[What you are asked to do]: Only the lines below, from the one with "def Obligations.CommandsKeepTheOtherUnits : Prop" through the one with "unfold execTransientFrameCleaned", are to be written out, exactly.

= = = = = = =

-- ==== Sys2Proof/Certificates/Slice0/Obligations.lean ====
section
/-! DEFINITION. Sys2Proof/Certificates/Slice0/Obligations.lean: the statements for the provers. In every statement the clauses
on commands are joined by ∧; each says what one command answers on every state that meets its premises. -/

open Sys2Proof Sys2Proof.Machine

/-- For every command c and state s whose queue starts with c, step of s is exec of c on s with the queue's rest. The queue is
the model's (log entry 1). (00_scope.md) -/
def Obligations.StepRunsTheFrontCommand : Prop :=
  ∀ (s : State) (c : Instr) (rest : List Instr), s.pending = c :: rest → step s = exec c { s with pending := rest }

/-- For every state and every command, whatever the command does, it leaves the queue of waiting commands and the model's clock
as they are, so that a step removes the front command and no other; with an empty queue a step changes nothing but the clock,
by one microsecond. The queue and the clock are the model's (log entries 1 and 2). (00_scope.md) -/
def Obligations.QueueIsFirstInFirstOut : Prop :=
  (∀ (s t : State) (i : Instr), exec i s = .next t → t.pending = s.pending ∧ t.now = s.now) ∧
    (∀ (s t : State) (c : Instr) (rest : List Instr), s.pending = c :: rest → step s = .next t → t.pending = rest ∧ t.now = s.now) ∧
    (∀ s : State, s.pending = [] → step s = .next { s with now := s.now + 1 })

/-- In every state, reached or not, a step that answers a next state leaves the rollback floor at least as high as it was, a
programmed device root key as it is, and a programmed debug authorisation key as it is: the three are one-time fuses. The
statement holds over all 342 commands and the idle step. (R473, R508, R550) -/
def Obligations.FusesAreOneTime : Prop :=
  ∀ (s t : State), step s = .next t →
    s.boot.floor ≤ t.boot.floor ∧ (∀ k, s.sealing.root = some k → t.sealing.root = some k) ∧
    (∀ k, s.dbg.key = some k → t.dbg.key = some k)

/-- For every state in which the byte memories T1, T2 and code flash and the register bank are in canonical form (addresses
strictly rising, no entry equal to what its address reads as unlisted), a step that answers a next state leaves all four in
canonical form, so that equal contents are equal data. The canonical form is the model's. (R576, R63, R234, R494) -/
def Obligations.CanonicalFormsAreKept : Prop :=
  ∀ (s t : State), s.memoryOk = true → s.bankOk = true → step s = .next t → t.memoryOk = true ∧ t.bankOk = true

/-- At the first application of VAON the byte memories and the register bank are in canonical form, no command waits, and every
register reads as the reset value that its table gives it. (R576) -/
def Obligations.ResetIsCanonical : Prop :=
  State.reset.memoryOk = true ∧ State.reset.bankOk = true ∧ State.reset.pending = [] ∧
    ∀ a : Nat, State.reset.reg a = regReset a

/-- For every command whose operands spell a command of its row and for every state, exec answers a next state: no command faults
and none is refused for the state it meets. A command whose operands spell none (a HEAL_DATA or PIECE without 4,096 bytes, a
line without eight code words, a thermal sample without 24 readings, a ring entry of the wrong length, a listed maintenance
OP given as reserved, a frame longer than its format) is refused with the name of the ill form in every state. Both are the
model's choices (log entry 9): an event that cannot occur in a state has no effect there. (00_scope.md, R378, R289, R458,
R367, R180) -/
def Obligations.CommandsCompleteExactlyWhenWellFormed : Prop :=
  ∀ (i : Instr) (s : State),
    (i.wellFormed = true → ∃ t, exec i s = .next t) ∧ (i.wellFormed = false → ∃ why : String, exec i s = .refused (.illFormed why))

/-- While the rail sequence has not completed, or a shutdown is at its rails step, or FREEZE or MR_N holds the clocks, each
well-formed command that acts outside the always-on domain alone leaves the whole state as it is. Which commands these are,
and that such an event has no effect, is the model's choice (log entry 10). (R444, 18_amber_and_freeze.md,
13_power_supervision.md) -/
def Obligations.CoreCommandsNeedTheCore : Prop :=
  ∀ (i : Instr) (s : State), i.wellFormed = true → i.inCore = true → s.coreRuns = false → exec i s = .next s

/-- Whatever a command does when it answers a next state, it changes no part of the state but those listed for it: the line
cache's operations change registers and the tiers alone, a token's timer the ports and the twin link, a sealing operation
registers, the recorder, the alert line and the sealing engine, a read-out of the correction log the DRAM unit alone, and so
on for every command after which nothing that waited goes on (for the others every part is listed). Where blocks of registers
are listed for a command, every register outside them keeps its value. A byte of T1, of T2 or of code flash is a byte of the
part that holds it. Which parts and blocks are listed is read from the rules of each command (log entry 54). (R576,
00_scope.md, 20_register_map.md) -/
def Obligations.CommandsKeepTheOtherUnits : Prop :=
  ∀ (i : Instr) (s t : State), exec i s = .next t →
    (∀ p : Part, p ∉ i.parts → p.same s t) ∧
    (∀ blocks : List Nat, i.regBlocks = some blocks → ∀ a, a / 65536 ∉ blocks → t.reg a = s.reg a)
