theorem execHealData_kept (home : Fin 2) (unit : Nat) (number : Nat) (piece : Fin 4) (data : List Byte) (poison : BitVec 64) (s : State) :
    Keeps (execHealData home unit number piece data poison s) s := by
  unfold execHealData
  repeat' split
  all_goals simp only [↓kept_ite, ite_self, ↓State.healDone_kept, ↓State.healPiece_kept, ↓State.newFrame_kept, ↓State.retryFill_kept, ↓State.spaceCheck_kept, keeps_refused, keeps_core]

theorem execHealFail_kept (home : Fin 2) (unit : Nat) (number : Nat) (s : State) :
    Keeps (execHealFail home unit number s) s := by
  unfold execHealFail
  simp only [↓kept_ite, ite_self, ↓State.poisonUnit_kept, keeps_core]

theorem execFloatGranuleFreed_kept (granule : Nat) (s : State) :
    Keeps (execFloatGranuleFreed granule s) s := by
  unfold execFloatGranuleFreed
  simp only [↓kept_ite, ite_self, ↓State.evict_kept, ↓State.put_kept, ↓State.retry_kept, ↓State.setGranule_kept, keeps_core]

theorem execTransientFrameCleaned_kept (unit : Nat) (s : State) :
    Keeps (execTransientFrameCleaned unit s) s := by
  unfold execTransientFrameCleaned
  split <;> simp only [↓kept_ite, ite_self, ↓State.retry_kept, keeps_core]

theorem execParisonLayerLoaded_kept (stream : Nat) (layer : Nat) (healed : Bool) (s : State) :
    Keeps (execParisonLayerLoaded stream layer healed s) s := by
  unfold execParisonLayerLoaded
  simp only [↓kept_ite, ite_self, ↓State.layerLoaded_kept, ↓State.settle_kept, keeps_core]

theorem execPinLoadDone_kept (c : CapRef) (s : State) :
    Keeps (execPinLoadDone c s) s := by
  unfold execPinLoadDone
  split <;> simp only [kept_eta, ↓kept_mk, ↓kept_ite, ite_self, ↓State.loadGranules_kept, ↓State.pinDone_kept, ↓State.settle_kept, keeps_core]

theorem execStreamStallTimeout_kept (stream : Nat) (s : State) :
    Keeps (execStreamStallTimeout stream s) s := by
  unfold execStreamStallTimeout
  split <;> simp only [↓kept_ite, ite_self, ↓State.record_kept, ↓State.updStream_kept, keeps_core]

theorem execFenceComplete_kept (fence : Nat) (s : State) :
    Keeps (execFenceComplete fence s) s := by
  unfold execFenceComplete
  split <;> simp only [↓kept_ite, ite_self, ↓State.fenceEnd_kept, ↓State.settle_kept, keeps_core]

theorem execFenceTimeout_kept (fence : Nat) (s : State) :
    Keeps (execFenceTimeout fence s) s := by
  unfold execFenceTimeout
  split <;> simp only [↓kept_ite, ite_self, ↓State.fenceTimeout_kept, keeps_core]

/-! ### CapData.lean -/

theorem execFetchGrant_kept (home : Fin 2) (s : State) :
    Keeps (execFetchGrant home s) s := by
  unfold execFetchGrant
  simp only [↓kept_ite, ite_self, ↓State.fetchGrant_kept, keeps_core]

theorem State.doorbellWrite_kept (s : State) (p : Pkt) (key : BitVec 32) (offset : BitVec 64) (value : BitVec 64) :
    (State.doorbellWrite s p key offset value).kept = s.kept := by
  unfold State.doorbellWrite
  simp only [↓State.ingress_kept]

theorem execSqDoorbell_kept (p : Pkt) (key : BitVec 32) (offset : BitVec 64) (value : BitVec 64) (s : State) :
    Keeps (execSqDoorbell p key offset value s) s := by
  unfold execSqDoorbell
  simp only [↓kept_ite, ite_self, ↓State.doorbellWrite_kept, keeps_core]

theorem execResumeDoorbell_kept (p : Pkt) (key : BitVec 32) (offset : BitVec 64) (sqTail : BitVec 16) (s : State) :
    Keeps (execResumeDoorbell p key offset sqTail s) s := by
  unfold execResumeDoorbell
  simp only [↓kept_ite, ite_self, ↓State.doorbellWrite_kept, keeps_core]

theorem execResumeReplayDoorbell_kept (p : Pkt) (key : BitVec 32) (offset : BitVec 64) (sqTail : BitVec 16) (s : State) :
    Keeps (execResumeReplayDoorbell p key offset sqTail s) s := by
  unfold execResumeReplayDoorbell
  simp only [↓kept_ite, ite_self, ↓State.doorbellWrite_kept, keeps_core]

theorem execCqDoorbell_kept (p : Pkt) (key : BitVec 32) (offset : BitVec 64) (value : BitVec 64) (s : State) :
    Keeps (execCqDoorbell p key offset value s) s := by
  unfold execCqDoorbell
  simp only [↓kept_ite, ite_self, ↓State.doorbellWrite_kept, keeps_core]

theorem execNqDoorbell_kept (p : Pkt) (key : BitVec 32) (offset : BitVec 64) (value : BitVec 64) (s : State) :
    Keeps (execNqDoorbell p key offset value s) s := by
  unfold execNqDoorbell
  simp only [↓kept_ite, ite_self, ↓State.doorbellWrite_kept, keeps_core]

theorem execCapsuleRead_kept (c : CapRef) (s : State) :
    Keeps (execCapsuleRead c s) s := by
  unfold execCapsuleRead
  simp only [↓kept_ite, ite_self, implies_true, ↓State.capRead_kept, ↓State.startCap_kept, keeps_core]

theorem execCapsuleWrite_kept (c : CapRef) (s : State) :
    Keeps (execCapsuleWrite c s) s := by
  unfold execCapsuleWrite
  simp only [↓kept_ite, ite_self, implies_true, ↓State.capWrite_kept, ↓State.spaceCheck_kept, ↓State.startCap_kept, keeps_core]

theorem execCapsuleFlush_kept (c : CapRef) (s : State) :
    Keeps (execCapsuleFlush c s) s := by
  unfold execCapsuleFlush
  simp only [↓kept_ite, ite_self, implies_true, ↓State.capFlushTxn_kept, ↓State.startCap_kept, keeps_core]

theorem execCapsuleFlushDeep_kept (c : CapRef) (s : State) :
    Keeps (execCapsuleFlushDeep c s) s := by
  unfold execCapsuleFlushDeep
  simp only [↓kept_ite, ite_self, implies_true, ↓State.capFlushTxn_kept, ↓State.startCap_kept, keeps_core]

theorem execZero_kept (c : CapRef) (s : State) :
    Keeps (execZero c s) s := by
  unfold execZero
  simp only [↓kept_ite, ite_self, implies_true, ↓State.capOne_kept, ↓State.spaceCheck_kept, ↓State.startCap_kept, keeps_core]

theorem execTrim_kept (c : CapRef) (s : State) :
    Keeps (execTrim c s) s := by
  unfold execTrim
  simp only [↓kept_ite, ite_self, implies_true, ↓State.capOne_kept, ↓State.spaceCheck_kept, ↓State.startCap_kept, keeps_core]

theorem execCopy_kept (c : CapRef) (s : State) :
    Keeps (execCopy c s) s := by
  unfold execCopy
  simp only [↓kept_ite, ite_self, implies_true, ↓State.capCopy_kept, ↓State.spaceCheck_kept, ↓State.startCap_kept, keeps_core]

theorem execRegionCreate_kept (c : CapRef) (s : State) :
    Keeps (execRegionCreate c s) s := by
  unfold execRegionCreate
  simp only [↓kept_ite, ite_self, implies_true, ↓State.capRegionCreate_kept, ↓State.startCap_kept, keeps_core]

theorem execRegionModify_kept (c : CapRef) (s : State) :
    Keeps (execRegionModify c s) s := by
  unfold execRegionModify
  simp only [↓kept_ite, ite_self, implies_true, ↓State.capRegionModify_kept, ↓State.startCap_kept, keeps_core]

theorem execRegionDestroy_kept (c : CapRef) (s : State) :
    Keeps (execRegionDestroy c s) s := by
  unfold execRegionDestroy
  simp only [↓kept_ite, ite_self, implies_true, ↓State.capRegionDestroy_kept, ↓State.startCap_kept, keeps_core]

theorem execKeyGrant_kept (c : CapRef) (s : State) :
    Keeps (execKeyGrant c s) s := by
  unfold execKeyGrant
  simp only [↓kept_ite, ite_self, implies_true, ↓State.capKeyGrant_kept, ↓State.startCap_kept, keeps_core]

= = = = = = =

[Problem solution]:
def Obligations.CommandsKeepTheOtherUnits : Prop :=
  ∀ (i : Instr) (s t : State), exec i s = .next t →
    (∀ p : Part, p ∉ i.parts → p.same s t) ∧
    (∀ blocks : List Nat, i.regBlocks = some blocks → ∀ a, a / 65536 ∉ blocks → t.reg a = s.reg a)
theorem execHealData_kept (home : Fin 2) (unit : Nat) (number : Nat) (piece : Fin 4) (data : List Byte) (poison : BitVec 64) (s : State) :
    Keeps (execHealData home unit number piece data poison s) s := by
  unfold execHealData
  repeat' split
  all_goals simp only [↓kept_ite, ite_self, ↓State.healDone_kept, ↓State.healPiece_kept, ↓State.newFrame_kept, ↓State.retryFill_kept, ↓State.spaceCheck_kept, keeps_refused, keeps_core]

theorem execHealFail_kept (home : Fin 2) (unit : Nat) (number : Nat) (s : State) :
    Keeps (execHealFail home unit number s) s := by
  unfold execHealFail
  simp only [↓kept_ite, ite_self, ↓State.poisonUnit_kept, keeps_core]

theorem execFloatGranuleFreed_kept (granule : Nat) (s : State) :
    Keeps (execFloatGranuleFreed granule s) s := by
  unfold execFloatGranuleFreed
  simp only [↓kept_ite, ite_self, ↓State.evict_kept, ↓State.put_kept, ↓State.retry_kept, ↓State.setGranule_kept, keeps_core]

theorem execTransientFrameCleaned_kept (unit : Nat) (s : State) :
    Keeps (execTransientFrameCleaned unit s) s := by
  unfold execTransientFrameCleaned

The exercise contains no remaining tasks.